Next, we used dbNSFP v2.1 (Liu et al., 2011) (released 3 October 2013) to extract all possible SNP locations within each gene. The database provides translations of nucleotide variants into alternate amino acids, which we indexed with respect to the corresponding proteins. All SNP functional predictions (benign vs. damaging) were retrieved from the pre-computed scores for six sequence-based deleterious predictors available from dbNSFP. To resolve discrepancies among prediction algorithms, we assigned levels of deleteriousness using the consensus prediction. A variant is regarded as “deleterious” if ≥ 3/6 predictors reported the variant as “deleterious”, and as “non-deleterious” if the predictions suggest otherwise. Later, the initial set of SNPs was filtered such that only variants located in known genes were retained (68,165,196 nsSNP locations in 18,349 genes).
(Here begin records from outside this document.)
-- ==== Sys2Proof/Machine/Scalar.lean ====
section
/-! DEFINITION. S integer, move, mask, capability-register and system-register forms (R304 to R309, R68, R69, R332). -/

namespace Sys2Proof.Machine

/-- A register-to-register form: it reads registers, writes sd at the latency, and S goes on (R301, R304). -/
def State.aluOut (s : State) (rd : List RegRef) (d : Nat) (v : W64) (lat : Nat) : Out :=
  s.reading rd (.next (s.wrS d v lat).advS)

/-- A form of two scalar sources (R304, R306). -/
def State.alu2 (s : State) (d a b : BitVec 5) (f : W64 → W64 → W64) (lat : Nat) : Out :=
  s.aluOut [.s a.toNat, .s b.toNat] d.toNat (f (s.sreg a.toNat) (s.sreg b.toNat)) lat

/-- A form of one scalar source (R304, R305). -/
def State.alu1 (s : State) (d a : BitVec 5) (f : W64 → W64) : Out :=
  s.aluOut [.s a.toNat] d.toNat (f (s.sreg a.toNat)) 1

/-- shl of R304. -/
def shlOp (a b : W64) : W64 := if 64 ≤ b.toNat then 0 else a <<< b.toNat
/-- shr of R304. -/
def shrOp (a b : W64) : W64 := if 64 ≤ b.toNat then 0 else a >>> b.toNat
/-- sra of R304. -/
def sraOp (a b : W64) : W64 := if 64 ≤ b.toNat then (if a.msb then BitVec.allOnes 64 else 0) else a.sshiftRight b.toNat
/-- ror of R304. -/
def rorOp (a b : W64) : W64 := a.rotateRight (b.toNat % 64)
/-- A truth value as a scalar. -/
def bit64 (c : Bool) : W64 := if c then 1 else 0
/-- Clamp an exact sum to i64 (R304). -/
def clamp64 (x : Int) : W64 :=
  if x < -(2 ^ 63) then BitVec.ofNat 64 (2 ^ 63)
  else if 2 ^ 63 - 1 < x then BitVec.ofNat 64 (2 ^ 63 - 1)
  else BitVec.ofInt 64 x
/-- Leading zeros of a number in `w` bits. -/
def clzNat (w x : Nat) : Nat := if x = 0 then w else w - 1 - Nat.log2 x
/-- Number of one bits among the low `k`. -/
def popNat (x : Nat) : Nat → Nat
  | 0 => 0
  | k + 1 => bitsOf x k 1 + popNat x k

/-- ADD (R304). -/
def execAdd (d a b : BitVec 5) (s : State) : Out := s.alu2 d a b (fun x y => x + y) 1
/-- SUB (R304). -/
def execSub (d a b : BitVec 5) (s : State) : Out := s.alu2 d a b (fun x y => x - y) 1
/-- AND (R304). -/
def execAnd (d a b : BitVec 5) (s : State) : Out := s.alu2 d a b (fun x y => x &&& y) 1
/-- OR (R304). -/
def execOr (d a b : BitVec 5) (s : State) : Out := s.alu2 d a b (fun x y => x ||| y) 1
/-- XOR (R304). -/
def execXor (d a b : BitVec 5) (s : State) : Out := s.alu2 d a b (fun x y => x ^^^ y) 1
/-- ANDN (R304). -/
def execAndn (d a b : BitVec 5) (s : State) : Out := s.alu2 d a b (fun x y => x &&& ~~~y) 1
/-- SHL (R304). -/
def execShl (d a b : BitVec 5) (s : State) : Out := s.alu2 d a b shlOp 1
/-- SHR (R304). -/
def execShr (d a b : BitVec 5) (s : State) : Out := s.alu2 d a b shrOp 1
/-- SRA (R304). -/
def execSra (d a b : BitVec 5) (s : State) : Out := s.alu2 d a b sraOp 1
/-- ROR (R304). -/
def execRor (d a b : BitVec 5) (s : State) : Out := s.alu2 d a b rorOp 1
/-- SLT (R304). -/
def execSlt (d a b : BitVec 5) (s : State) : Out := s.alu2 d a b (fun x y => bit64 (x.slt y)) 1
/-- SLTU (R304). -/
def execSltu (d a b : BitVec 5) (s : State) : Out := s.alu2 d a b (fun x y => bit64 (x.ult y)) 1
/-- MIN (R304). -/
def execMin (d a b : BitVec 5) (s : State) : Out := s.alu2 d a b (fun x y => if x.slt y then x else y) 1
/-- MAX (R304). -/
def execMax (d a b : BitVec 5) (s : State) : Out := s.alu2 d a b (fun x y => if x.slt y then y else x) 1
/-- MINU (R304). -/
def execMinu (d a b : BitVec 5) (s : State) : Out := s.alu2 d a b (fun x y => if x.ult y then x else y) 1
/-- MAXU (R304). -/
def execMaxu (d a b : BitVec 5) (s : State) : Out := s.alu2 d a b (fun x y => if x.ult y then y else x) 1
/-- ADDS (R304). -/
def execAdds (d a b : BitVec 5) (s : State) : Out := s.alu2 d a b (fun x y => clamp64 (x.toInt + y.toInt)) 1
/-- SUBS (R304). -/
def execSubs (d a b : BitVec 5) (s : State) : Out := s.alu2 d a b (fun x y => clamp64 (x.toInt - y.toInt)) 1
/-- CLZ (R304). -/
def execClz (d a : BitVec 5) (s : State) : Out := s.alu1 d a (fun x => BitVec.ofNat 64 (clzNat 64 x.toNat))
/-- POPC (R304). -/
def execPopc (d a : BitVec 5) (s : State) : Out := s.alu1 d a (fun x => BitVec.ofNat 64 (popNat x.toNat 64))
/-- SEXTB (R304). -/
def execSextb (d a : BitVec 5) (s : State) : Out := s.alu1 d a (fun x => (x.setWidth 8).signExtend 64)
/-- SEXTH (R304). -/
def execSexth (d a : BitVec 5) (s : State) : Out := s.alu1 d a (fun x => (x.setWidth 16).signExtend 64)
/-- SEXTW (R304). -/
def execSextw (d a : BitVec 5) (s : State) : Out := s.alu1 d a (fun x => (x.setWidth 32).signExtend 64)

/-- ADDI (R305). -/
def execAddi (d a : BitVec 5) (i : BitVec 16) (s : State) : Out := s.alu1 d a (fun x => x + i.signExtend 64)
/-- ANDI (R305). -/
def execAndi (d a : BitVec 5) (i : BitVec 16) (s : State) : Out := s.alu1 d a (fun x => x &&& i.setWidth 64)
/-- ORI (R305). -/
def execOri (d a : BitVec 5) (i : BitVec 16) (s : State) : Out := s.alu1 d a (fun x => x ||| i.setWidth 64)
/-- XORI (R305). -/
def execXori (d a : BitVec 5) (i : BitVec 16) (s : State) : Out := s.alu1 d a (fun x => x ^^^ i.setWidth 64)
/-- The shift that SHI's kind names (R305). -/
def shiOp (k : BitVec 2) (n : BitVec 6) (x : W64) : W64 :=
  if k = 0 then shlOp x (n.setWidth 64) else if k = 1 then shrOp x (n.setWidth 64)
  else if k = 2 then sraOp x (n.setWidth 64) else rorOp x (n.setWidth 64)
/-- SHI (R305). -/
def execShi (d a : BitVec 5) (k : BitVec 2) (n : BitVec 6) (s : State) : Out := s.alu1 d a (shiOp k n)
/-- One 16-bit quarter replaced (R305). -/
def luiOp (q : BitVec 2) (i : BitVec 16) (x : W64) : W64 :=
  (x &&& ~~~((0xFFFF#64) <<< (16 * q.toNat))) ||| (i.setWidth 64 <<< (16 * q.toNat))
/-- LUI (R305). -/
def execLui (d : BitVec 5) (q : BitVec 2) (i : BitVec 16) (s : State) : Out := s.alu1 d d (luiOp q i)
/-- SLTI (R305). -/
def execSlti (d a : BitVec 5) (i : BitVec 16) (s : State) : Out := s.alu1 d a (fun x => bit64 (x.slt (i.signExtend 64)))

/-- MUL (R306). -/
def execMul (d a b : BitVec 5) (s : State) : Out := s.alu2 d a b (fun x y => x * y) 3
/-- MULH (R306). -/
def execMulh (d a b : BitVec 5) (s : State) : Out :=
  s.alu2 d a b (fun x y => BitVec.ofInt 64 (x.toInt * y.toInt / 2 ^ 64)) 3
/-- MULHU (R306). -/
def execMulhu (d a b : BitVec 5) (s : State) : Out :=
  s.alu2 d a b (fun x y => BitVec.ofNat 64 (x.toNat * y.toNat / 2 ^ 64)) 3
/-- A divide form: a divisor of zero sets DivZero and does not trap (R306). -/
def State.divForm (s : State) (d a b : BitVec 5) (f : W64 → W64 → W64) : Out :=
  s.reading [.s a.toNat, .s b.toNat]
    (.next ((if s.sreg b.toNat = 0 then s.pushPend (s.now + 20) .s (.ssticky bDivZero) else s).wrS d.toNat
      (f (s.sreg a.toNat) (s.sreg b.toNat)) 20).advS)
/-- DIV (R306). -/
def execDiv (d a b : BitVec 5) (s : State) : Out :=
  s.divForm d a b (fun x y => if y = 0 then BitVec.allOnes 64 else x.sdiv y)
/-- DIVU (R306). -/
def execDivu (d a b : BitVec 5) (s : State) : Out :=
  s.divForm d a b (fun x y => if y = 0 then BitVec.allOnes 64 else x.udiv y)
/-- REM (R306). -/
def execRem (d a b : BitVec 5) (s : State) : Out := s.divForm d a b (fun x y => if y = 0 then x else x.srem y)
/-- REMU (R306). -/
def execRemu (d a b : BitVec 5) (s : State) : Out := s.divForm d a b (fun x y => if y = 0 then x else x.umod y)

/-- The condition of SEL (R307). -/
def selCond (k : BitVec 2) (x : W64) : Bool :=
  if k = 0 then x ≠ 0 else if k = 1 then x = 0 else if k = 2 then x.msb else !x.msb
/-- SEL (R307). -/
def execSel (d a b : BitVec 5) (k : BitVec 2) (c : BitVec 5) (s : State) : Out :=
  s.aluOut [.s a.toNat, .s b.toNat, .s c.toNat] d.toNat
    (if selCond k (s.sreg c.toNat) then s.sreg a.toNat else s.sreg b.toNat) 1
/-- MOVB (R308). -/
def execMovb (d : BitVec 5) (a : BitVec 2) (s : State) : Out := s.aluOut [.b a.toNat] d.toNat (s.breg a.toNat) 1
/-- SETB (R308). -/
def execSetb (d : BitVec 2) (a : BitVec 5) (s : State) : Out :=
  s.reading [.s a.toNat] (.next (s.wrB d.toNat (s.sreg a.toNat) 3).advS)
/-- MGET (R309). -/
def execMget (d : BitVec 5) (a : BitVec 3) (q : BitVec 2) (s : State) : Out :=
  s.aluOut [.m a.toNat] d.toNat ((s.mreg a.toNat >>> (64 * q.toNat)).setWidth 64) 1
/-- The bits of one quarter of a mask register (R309). -/
def quarterMask (q : Nat) : Mask := (BitVec.allOnes 64).setWidth 256 <<< (64 * q)
/-- MPUT (R309). -/
def execMput (d : BitVec 3) (a : BitVec 5) (q : BitVec 2) (s : State) : Out :=
  s.reading [.s a.toNat]
    (.next (s.pushPend (s.now + 1) .s (.mreg d.toNat (~~~quarterMask q.toNat)
      ((s.sreg a.toNat).setWidth 256 <<< (64 * q.toNat)))).advS)

/-- A form that writes a c register one cycle on (R68). -/
def State.capOut (s : State) (rd : List RegRef) (d : Nat) (v : Cap) : Out := s.reading rd (.next (s.wrC d v 1).advS)
/-- CMOV (R68). -/
def execCmov (d a : BitVec 4) (s : State) : Out := s.capOut [.c a.toNat] d.toNat (s.creg a.toNat)
/-- CJOIN (R68). -/
def execCjoin (d : BitVec 4) (a b : BitVec 5) (s : State) : Out :=
  s.capOut [.s a.toNat, .s b.toNat] d.toNat (s.sreg a.toNat ++ s.sreg b.toNat)
/-- CLO and CHI: CAP_WIDEN unless the new bound lies within the old ones (R69). -/
def State.narrow (s : State) (d a : BitVec 4) (b : BitVec 5) (f : Cap → Nat → Cap) : Out :=
  let k := s.creg a.toNat
  let v := (s.sreg b.toNat).toNat
  s.reading [.c a.toNat, .s b.toNat]
    (if v < capLower k || capUpper k < v then s.trapS 0x082 else .next (s.wrC d.toNat (f k v) 1).advS)
/-- A capability with another lower bound. -/
def capWithLower (k : Cap) (v : Nat) : Cap := mkCap (capObj k) (capRights k) v (capUpper k)
/-- A capability with another upper bound. -/
def capWithUpper (k : Cap) (v : Nat) : Cap := mkCap (capObj k) (capRights k) (capLower k) v
/-- CLO (R69). -/
def execClo (d a : BitVec 4) (b : BitVec 5) (s : State) : Out := s.narrow d a b capWithLower
/-- CHI (R69). -/
def execChi (d a : BitVec 4) (b : BitVec 5) (s : State) : Out := s.narrow d a b capWithUpper
/-- CRIGHT (R68). -/
def execCright (d a : BitVec 4) (b : BitVec 5) (s : State) : Out :=
  let k := s.creg a.toNat
  s.capOut [.c a.toNat, .s b.toNat] d.toNat
    (mkCap (capObj k) (capRights k &&& (s.sreg b.toNat).toNat % 256) (capLower k) (capUpper k))
/-- The field that CGET selects (R68). -/
def cgetField (k : Cap) (f : Nat) : Nat :=
  if f = 0 then capObj k else if f = 1 then capRights k else if f = 2 then capLower k else capUpper k
/-- CGET (R68). -/
def execCget (d : BitVec 5) (a f : BitVec 4) (s : State) : Out :=
  s.aluOut [.c a.toNat] d.toNat (BitVec.ofNat 64 (cgetField (s.creg a.toNat) f.toNat)) 1
/-- CCHK (R69). -/
def execCchk (d : BitVec 5) (a : BitVec 4) (b : BitVec 5) (s : State) : Out :=
  let k := s.creg a.toNat
  s.aluOut [.c a.toNat, .s b.toNat] d.toNat
    (bit64 (hasRights ((s.sreg b.toNat).toNat % 256) (capRights k) && capLower k < capUpper k)) 1

/-- SRD (R332). -/
def execSrd (d : BitVec 5) (sel : BitVec 9) (s : State) : Out := s.aluOut [] d.toNat (s.srdVal sel.toNat) 1
/-- SWR (R332); a profile that is not published raises ILL_PROFILE (R269). -/
def execSwr (a : BitVec 5) (sel : BitVec 9) (s : State) : Out :=
  s.reading [.s a.toNat]
    (match s.swrTo sel.toNat (s.sreg a.toNat) with
     | some t => .next t.advS
     | none => s.trapS 0x046)

end Sys2Proof.Machine
end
Gene-trait associations were retrieved from the NHGRI Genome-Wide Association Studies (GWAS) catalogue (Hindorff, et al.), available from dbNSFP v2.1. Additional information provided at the AACDS website includes essential information about each variant: i.e., dbSNP reference SNP ID number (db138 release, downloaded from the NCBI’s FTP site at ftp://ftp.ncbi.nih.gov/snp/organisms/human_9606/BED, accessed 16 January 2014), gene name and protein name from UniProtKB, and population-specific minor allele frequencies (retrieved from dbNSFP).

Database construction

AACDS was designed as a relational database on a MySQL server. The data relationships are presented in Figure 1.

Figure 1. AACDS database schema. The database constructs its data relationships from several sources. The AACDS category for each variant is assigned according to whether the variant has a high deleterious count, whether its gene has GWAS-documented gene-trait/gene-disease association, its gene is database-documented to have disease association, or the variant is documented as a disease-causal variant.

In-house Perl scripts were used to extract variant information from the aforementioned data sources. Our original paper describes the AACDS as an 8-level category (variant categories 1, 2A, 2B, 3A, 3B, 4, 5, and 6) (Preeprem and Gibson, 2013). However, many SNPs cannot be exclusively defined into one class; therefore, a maximum of 12 classes are reported in this implementation to represent all distinct conditions possible when joining multiple assigned AACDS categories together (Table 1).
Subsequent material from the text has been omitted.